Before a potential sale was pulled in late 2011, Yahoo! Inc. (NASDAQ: YHOO), Google Inc. (NASDAQ: GOOG), Dish Network Corp. (NASDAQ: DISH) and Amazon.com Inc. (NASDAQ: AMZN) were all contenders for the prize. But Hulu’s owners were seeking a price above $2 billion and were unwilling to grant the buyer exclusive rights to some programming.
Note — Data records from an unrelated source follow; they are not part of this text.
-- ==== Sys2Proof/Tests/Slice0.lean ====
section
/-! SUPPORT. The model's own tests: words written out from 30_encoding.md, ill-formed commands, single steps with the results
95_test_vectors.md and the rules give, and, for each statement with hypotheses, a state and operands that meet them. The
name of a witness is `test_witness_` and the statement's. -/

namespace Sys2Proof.Tests

open Sys2Proof.Machine

/-! ## A small machine -/

/-- A configuration with every parameter a number: T16 starts with code 1 (REF) or 2 (ALT), T8 with 3 or 4. -/
def cfg (f : Freq) (hw : Bool) (order : ConvOrder) (sel : RefreshSel) : Config where
  fCpu := f
  hasTimerHw := hw
  freqHz := ⟨16, 32⟩
  convOrder := order
  csStart := ⟨⟨.c1, .c2⟩, ⟨.c3, .c4⟩⟩
  csValid := ⟨[.c1, .c2], [.c3, .c4]⟩
  presc := ⟨⟨1, 1, 1, 1, 1, 1, 1⟩, ⟨1, 1, 1, 1, 1, 1, 1⟩⟩
  refreshSel := ⟨sel, sel⟩

/-- The convention of 95_test_vectors.md: F_CPU = REF, the hardware present, ScaleFirst, REFRESH_VALUE = MAX. -/
def base : Config := cfg .ref true .scaleFirst .max

/-- A stopped peripheral with every register 0. -/
def quiet (w : Nat) : Timer w :=
  { ctrlA := 0, ctrlB := 0, cnt := 0, cmpA := 0, cmpB := 0, imsk := 0, iflg := 0, dir := 0, clken := 0, ocA := false,
    ocB := false }

/-- A running T16 in the middle of a period. -/
def busy16 : Timer 16 :=
  { ctrlA := 7, ctrlB := 1, cnt := 100, cmpA := 8000, cmpB := 16000, imsk := 3, iflg := 0, dir := 2, clken := 1,
    ocA := true, ocB := false }

/-- A running T8 in the middle of a period. -/
def busy8 : Timer 8 :=
  { ctrlA := 7, ctrlB := 3, cnt := 62, cmpA := 63, cmpB := 126, imsk := 3, iflg := 0, dir := 1, clken := 1,
    ocA := false, ocB := true }

/-- A machine with the given configuration and program, both peripherals stopped. -/
def idle (c : Config) (program : List Word) : State :=
  { cfg := c, program := program, pc := 0, uq := [], resp := ⟨0, 0⟩, fault := none, refused := none, t16 := quiet 16,
    per := 0, t8 := quiet 8, draws := 0, sched := [], turn := 0 }

/-- The same with both peripherals running and PER = 32000. -/
def running (c : Config) (program : List Word) : State := { idle c program with t16 := busy16, per := 32000, t8 := busy8 }

/-- The state an outcome holds, or the given one if it holds none. -/
def stateOf (s : State) (o : Host.Outcome State Fault Refusal) : State :=
  match o with
  | .next t => t
  | _ => s

/-- The state the controller's execution of a command leaves. -/
def does (i : Instr) (s : State) : State := stateOf s (exec i s)

/-- The state a command leaves when nothing interleaves. -/
def completes (i : Instr) (s : State) : State := stateOf s (s.runCommand i)

/-- RESP of a command, as two numbers. -/
def respOf (i : Instr) (s : State) : Nat × Nat := ((does i s).resp.value.toNat, (does i s).resp.status.toNat)

/-- A machine about to step the controller on the command. -/
def issuing (c : Config) (i : Instr) : State := { idle c [encode i] with sched := [.controller] }

/-! ## Decoding (30_encoding.md R102, 95_test_vectors.md Part 2) -/

theorem test_decode_limit :
    decode 0x100000000016E360 = .cmd (.limit 1500000) ∧ decode 0x1800000000000000 = .illegal .periphNotZero ∧
    decode 0x1010000000000000 = .illegal .selNotZero := by decide

theorem test_decode_bit :
    decode 0x2070000000000000 = .cmd (.bit 7) ∧ decode 0x20F0000000000000 = .cmd (.bit 15) ∧
    decode 0x2070000000000001 = .illegal .immNotZero ∧ decode 0x2800000000000000 = .illegal .periphNotZero := by decide

theorem test_decode_conv :
    decode 0x30100000000F4240 = .cmd (.conv .t16 1 1000000) ∧ decode 0x302000000016E360 = .cmd (.conv .t16 2 1500000) ∧
    decode 0x380000000016E360 = .cmd (.conv .t8 0 1500000) ∧ decode 0x3810000000000000 = .illegal .selNotZero := by
  decide

theorem test_decode_caps :
    decode 0x4000000000000000 = .cmd .caps ∧ decode 0x4000000000000001 = .illegal .immNotZero := by decide

theorem test_decode_wr :
    decode 0x5030000000007D00 = .cmd (.wr .t16 .per 32000) ∧ decode 0x5870000000000003 = .cmd (.wr .t8 .iflg 3) ∧
    decode 0x5830000000000000 = .illegal .noSuchRegister ∧ decode 0x50A0000000000000 = .illegal .noSuchRegister ∧
    decode 0x5000000000000008 = .illegal .valueOutsideMask ∧ decode 0x5820000000000100 = .illegal .valueOutsideMask ∧
    decode 0x5090000000000002 = .illegal .valueOutsideMask := by decide

theorem test_decode_rd :
    decode 0x6020000000000000 = .cmd (.rd .t16 .cnt) ∧ decode 0x6070000000000000 = .cmd (.rd .t16 .iflg) ∧
    decode 0x6830000000000000 = .illegal .noSuchRegister ∧ decode 0x6020000000000001 = .illegal .immNotZero := by decide

theorem test_decode_prepare :
    decode 0x7000000000000000 = .cmd (.prepare .t16) ∧ decode 0x7800000000000000 = .cmd (.prepare .t8) ∧
    decode 0x7100000000000000 = .illegal .reservedField ∧ decode 0x7000000100000000 = .illegal .reservedField := by
  decide

theorem test_decode_start :
    decode 0x8000000000000000 = .cmd (.start .t16) ∧ decode 0x8800000000000000 = .cmd (.start .t8) := by decide

theorem test_decode_pulse :
    decode 0x900000003E805DC0 = .cmd (.pulse .t16 24000 16000) ∧ decode 0x98000000007D00BC = .cmd (.pulse .t8 188 125) ∧
    decode 0x9800000000000100 = .illegal .operandTooWide := by decide

theorem test_decode_pulseA :
    decode 0xA000000000005DC0 = .cmd (.pulseA .t16 24000) ∧ decode 0xA000000000010000 = .illegal .operandTooWide := by
  decide

theorem test_decode_pulseB :
    decode 0xB8000000000000FB = .cmd (.pulseB .t8 251) ∧ decode 0xB800000000000100 = .illegal .operandTooWide := by
  decide

theorem test_decode_stop :
    decode 0xC000000000000000 = .cmd (.stop .t16) ∧ decode 0xC800000000000000 = .cmd (.stop .t8) := by decide

theorem test_decode_reserved_opcodes :
    decode 0x0000000000000000 = .illegal .reservedOpcode ∧ decode 0xD000000000000000 = .illegal .reservedOpcode ∧
    decode 0xE000000000000000 = .illegal .reservedOpcode ∧ decode 0xF000000000000000 = .illegal .reservedOpcode := by
  decide

/-- The word of RD T16, CNT, bit by bit as 30_encoding.md R91 lays it out: OPC, P, RSV1, SEL, RSV2, IMM. -/
theorem test_word_bit_by_bit :
    encode (.rd .t16 .cnt) = 0b0110#4 ++ 0b0#1 ++ 0b000#3 ++ 0b0010#4 ++ 0#20 ++ 0#32 ∧
    encode (.pulse .t8 188 125) = 0b1001#4 ++ 0b1#1 ++ 0b000#3 ++ 0b0000#4 ++ 0#20 ++ 125#16 ++ 188#16 := by decide

theorem test_decodeTableWord :
    decodeTableWord 64 0x3010000000000000 = some (.conv .t16 1 0) ∧ decodeTableWord 64 0xD000000000000000 = none := by
  decide

/-! ## Ill-formed commands, one for each check of Instr.wf -/

theorem test_ill_formed_conv : (Instr.conv .t8 1 1500000).wf = false ∧ (Instr.conv .t16 15 0).wf = true := by decide
theorem test_ill_formed_wr_register : (Instr.wr .t8 .per 0).wf = false ∧ (Instr.wr .t16 .per 65535).wf = true := by decide
theorem test_ill_formed_wr_value : (Instr.wr .t16 .clken 2).wf = false ∧ (Instr.wr .t16 .clken 1).wf = true := by decide
theorem test_ill_formed_rd : (Instr.rd .t8 .per).wf = false ∧ (Instr.rd .t16 .per).wf = true := by decide
theorem test_ill_formed_pulse_a : (Instr.pulse .t8 256 0).wf = false ∧ (Instr.pulse .t8 255 255).wf = true := by decide
theorem test_ill_formed_pulse_b : (Instr.pulse .t8 0 256).wf = false ∧ (Instr.pulse .t16 65535 65535).wf = true := by
  decide
theorem test_ill_formed_pulseA : (Instr.pulseA .t16 65536).wf = false ∧ (Instr.pulseA .t16 65535).wf = true := by decide
theorem test_ill_formed_pulseB : (Instr.pulseB .t8 256).wf = false ∧ (Instr.pulseB .t8 255).wf = true := by decide

/-! ## Commands -/

/-- 95_test_vectors.md S1 to S3 and V-LIMIT. -/
theorem test_limit :
    respOf (.limit 500000) (idle base []) = (1000000, 0) ∧ respOf (.limit 3000000) (idle base []) = (2000000, 0) ∧
    respOf (.limit 1500000) (idle base []) = (1500000, 0) ∧ respOf (.limit 999999) (idle base []) = (1000000, 0) ∧
    respOf (.limit 2000001) (idle base []) = (2000000, 0) ∧ respOf (.limit 4294967295) (idle base []) = (2000000, 0) := by
  decide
The initial bidding this time around is starting well below $1 billion, and includes a few different players, including DirecTV (NASDAQ: DTV), Kohlberg Kravis Roberts & Co. (NYSE: KKR), Time Warner Cable Inc. (NYSE: TWC), Silver Lake Partners and The Chernin Group, an investment and media company run by Peter Chernin, former President and COO of News Corp. at the time Hulu was founded. A report this morning cites sources who say that Chernin is talking to AT&T Inc. (NYSE: T) about making a joint bid for Hulu. Yahoo! remains interested, but Google, Amazon and Dish are not mentioned as possible acquirers.

Hulu brings with it about $330 million in debt and no promise of exclusive programming licensing. The Chernin Group is believed to have entered a bid of $830 million (including assumption of Hulu’s debt).

Each potential bidder has a different goal in seeking to nab Hulu, but whether a price that likely will be north of $1 billion is reasonable is a different question. Hulu makes money on its free, ad-supported programming, but its paid subscription service, Hulu Plus, is a money loser. AT&T, DirecTV and Time Warner probably do not care about that as much as the private equity groups do.

The most interesting potential buyer is Yahoo!. The studios that own Hulu would likely prefer Yahoo! above the other bidders because unlike the cable companies and private equity firms, Yahoo! would need to license more content from Disney, and the rest in order to make money from Hulu.

Hulu probably will not attract the $2 billion price that its owners sought in 2011, but it is a highly recognizable brand in a sector that will continue to grow for some years to come and the winning bid is likely to be closer to $2 billion than to $1 billion.